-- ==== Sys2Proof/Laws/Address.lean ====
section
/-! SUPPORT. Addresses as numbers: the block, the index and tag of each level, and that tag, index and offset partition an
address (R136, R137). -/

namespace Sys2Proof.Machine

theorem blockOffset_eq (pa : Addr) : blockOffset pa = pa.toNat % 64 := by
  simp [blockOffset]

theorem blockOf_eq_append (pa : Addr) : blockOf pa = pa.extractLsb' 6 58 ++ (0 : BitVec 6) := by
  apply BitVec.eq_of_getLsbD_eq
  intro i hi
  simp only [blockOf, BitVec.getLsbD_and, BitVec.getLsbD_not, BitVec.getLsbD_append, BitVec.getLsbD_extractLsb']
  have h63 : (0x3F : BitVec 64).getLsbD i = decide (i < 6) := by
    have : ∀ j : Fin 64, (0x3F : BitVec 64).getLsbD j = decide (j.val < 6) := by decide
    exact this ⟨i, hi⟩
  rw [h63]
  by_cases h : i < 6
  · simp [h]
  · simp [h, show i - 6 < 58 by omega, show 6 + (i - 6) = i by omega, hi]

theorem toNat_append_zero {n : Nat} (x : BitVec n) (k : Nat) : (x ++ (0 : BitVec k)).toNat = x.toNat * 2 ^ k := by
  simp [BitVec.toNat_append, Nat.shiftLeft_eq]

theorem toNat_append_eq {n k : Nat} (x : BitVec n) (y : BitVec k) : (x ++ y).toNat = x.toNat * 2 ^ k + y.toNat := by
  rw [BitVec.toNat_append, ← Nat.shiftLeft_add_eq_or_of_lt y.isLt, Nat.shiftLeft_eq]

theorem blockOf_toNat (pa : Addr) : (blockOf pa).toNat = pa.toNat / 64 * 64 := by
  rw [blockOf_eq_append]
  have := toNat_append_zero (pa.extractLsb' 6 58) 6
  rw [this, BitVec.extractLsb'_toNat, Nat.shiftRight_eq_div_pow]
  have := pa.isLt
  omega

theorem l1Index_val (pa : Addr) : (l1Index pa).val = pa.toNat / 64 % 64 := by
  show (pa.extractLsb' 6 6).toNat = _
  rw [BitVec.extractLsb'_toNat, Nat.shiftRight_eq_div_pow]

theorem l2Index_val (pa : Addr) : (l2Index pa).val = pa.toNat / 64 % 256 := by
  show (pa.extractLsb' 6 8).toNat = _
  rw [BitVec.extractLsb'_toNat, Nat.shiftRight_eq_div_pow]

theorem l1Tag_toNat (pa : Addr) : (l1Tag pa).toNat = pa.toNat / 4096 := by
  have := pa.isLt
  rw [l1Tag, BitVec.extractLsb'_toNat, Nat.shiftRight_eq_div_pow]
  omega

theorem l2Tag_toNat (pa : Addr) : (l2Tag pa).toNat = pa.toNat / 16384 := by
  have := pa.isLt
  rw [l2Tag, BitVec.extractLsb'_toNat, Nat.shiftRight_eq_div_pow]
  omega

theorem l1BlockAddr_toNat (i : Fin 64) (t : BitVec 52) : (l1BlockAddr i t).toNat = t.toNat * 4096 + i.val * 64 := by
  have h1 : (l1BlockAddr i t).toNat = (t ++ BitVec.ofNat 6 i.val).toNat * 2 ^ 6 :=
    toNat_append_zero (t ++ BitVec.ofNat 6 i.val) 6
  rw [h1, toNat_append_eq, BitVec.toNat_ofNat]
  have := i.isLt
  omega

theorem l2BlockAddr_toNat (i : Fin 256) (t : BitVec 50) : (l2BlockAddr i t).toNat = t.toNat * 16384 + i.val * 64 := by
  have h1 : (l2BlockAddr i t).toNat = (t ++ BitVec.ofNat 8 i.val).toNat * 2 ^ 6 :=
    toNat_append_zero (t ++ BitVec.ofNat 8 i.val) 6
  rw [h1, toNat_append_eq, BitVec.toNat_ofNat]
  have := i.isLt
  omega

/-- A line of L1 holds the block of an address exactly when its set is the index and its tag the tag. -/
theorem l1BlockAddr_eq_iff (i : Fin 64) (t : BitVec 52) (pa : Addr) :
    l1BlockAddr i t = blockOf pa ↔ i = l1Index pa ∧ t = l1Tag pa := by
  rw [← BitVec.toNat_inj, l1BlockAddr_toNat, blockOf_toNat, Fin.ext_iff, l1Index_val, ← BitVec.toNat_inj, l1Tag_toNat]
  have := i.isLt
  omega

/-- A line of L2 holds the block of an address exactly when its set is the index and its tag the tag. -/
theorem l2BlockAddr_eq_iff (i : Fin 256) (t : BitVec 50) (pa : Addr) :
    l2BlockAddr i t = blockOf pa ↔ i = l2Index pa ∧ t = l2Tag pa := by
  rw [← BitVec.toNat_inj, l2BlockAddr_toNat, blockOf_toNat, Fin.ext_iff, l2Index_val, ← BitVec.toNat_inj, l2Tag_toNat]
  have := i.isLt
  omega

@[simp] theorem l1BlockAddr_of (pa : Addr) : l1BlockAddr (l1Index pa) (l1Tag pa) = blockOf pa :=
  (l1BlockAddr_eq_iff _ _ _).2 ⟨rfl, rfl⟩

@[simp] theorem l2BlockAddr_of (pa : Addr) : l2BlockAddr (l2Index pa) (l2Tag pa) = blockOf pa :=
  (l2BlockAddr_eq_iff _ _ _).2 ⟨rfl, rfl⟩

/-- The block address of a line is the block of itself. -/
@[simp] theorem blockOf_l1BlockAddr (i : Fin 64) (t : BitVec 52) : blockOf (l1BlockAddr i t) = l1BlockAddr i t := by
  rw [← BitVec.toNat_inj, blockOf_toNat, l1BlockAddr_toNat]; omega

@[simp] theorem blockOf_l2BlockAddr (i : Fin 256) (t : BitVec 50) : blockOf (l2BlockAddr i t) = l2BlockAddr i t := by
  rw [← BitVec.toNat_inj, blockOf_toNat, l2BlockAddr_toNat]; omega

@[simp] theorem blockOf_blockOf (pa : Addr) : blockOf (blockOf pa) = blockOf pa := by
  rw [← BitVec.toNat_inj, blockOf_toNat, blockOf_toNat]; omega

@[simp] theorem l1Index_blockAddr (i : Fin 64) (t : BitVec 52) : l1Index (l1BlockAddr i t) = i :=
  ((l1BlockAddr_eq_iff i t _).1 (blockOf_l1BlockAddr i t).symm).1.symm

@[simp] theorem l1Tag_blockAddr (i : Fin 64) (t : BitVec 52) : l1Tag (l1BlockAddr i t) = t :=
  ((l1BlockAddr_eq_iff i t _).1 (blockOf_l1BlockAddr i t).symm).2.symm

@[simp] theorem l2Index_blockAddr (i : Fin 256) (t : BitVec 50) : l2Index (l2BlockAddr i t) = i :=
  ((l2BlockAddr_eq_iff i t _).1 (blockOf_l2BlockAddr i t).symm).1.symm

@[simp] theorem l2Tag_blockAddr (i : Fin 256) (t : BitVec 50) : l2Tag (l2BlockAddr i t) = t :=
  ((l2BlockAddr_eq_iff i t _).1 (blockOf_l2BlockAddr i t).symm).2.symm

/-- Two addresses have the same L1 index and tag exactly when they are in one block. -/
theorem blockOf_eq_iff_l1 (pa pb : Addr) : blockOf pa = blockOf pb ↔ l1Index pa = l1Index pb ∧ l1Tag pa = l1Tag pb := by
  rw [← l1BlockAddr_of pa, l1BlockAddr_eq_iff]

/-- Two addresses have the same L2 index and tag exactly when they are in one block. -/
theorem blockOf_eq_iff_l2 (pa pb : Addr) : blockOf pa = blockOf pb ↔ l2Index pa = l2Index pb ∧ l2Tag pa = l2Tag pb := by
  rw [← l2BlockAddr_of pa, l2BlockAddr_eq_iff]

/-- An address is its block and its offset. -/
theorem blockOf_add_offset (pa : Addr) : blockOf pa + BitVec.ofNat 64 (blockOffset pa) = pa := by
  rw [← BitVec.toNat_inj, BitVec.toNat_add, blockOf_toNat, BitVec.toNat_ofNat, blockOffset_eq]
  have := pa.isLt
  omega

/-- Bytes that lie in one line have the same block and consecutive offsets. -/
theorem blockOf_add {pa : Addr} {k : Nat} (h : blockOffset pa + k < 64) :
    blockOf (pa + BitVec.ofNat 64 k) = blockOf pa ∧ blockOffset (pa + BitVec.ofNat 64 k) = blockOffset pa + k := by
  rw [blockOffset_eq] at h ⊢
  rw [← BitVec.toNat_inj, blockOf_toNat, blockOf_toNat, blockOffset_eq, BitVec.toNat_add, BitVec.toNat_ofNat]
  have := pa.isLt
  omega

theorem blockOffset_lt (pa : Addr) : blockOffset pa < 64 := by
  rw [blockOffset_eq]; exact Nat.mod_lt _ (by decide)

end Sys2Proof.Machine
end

= = = =

TASK DIRECTIONS:
Filter the data for the string "symm" and copy every line that has it.

YOUR SOLUTION:
  ((l1BlockAddr_eq_iff i t _).1 (blockOf_l1BlockAddr i t).symm).1.symm
  ((l1BlockAddr_eq_iff i t _).1 (blockOf_l1BlockAddr i t).symm).2.symm
  ((l2BlockAddr_eq_iff i t _).1 (blockOf_l2BlockAddr i t).symm).1.symm
  ((l2BlockAddr_eq_iff i t _).1 (blockOf_l2BlockAddr i t).symm).2.symm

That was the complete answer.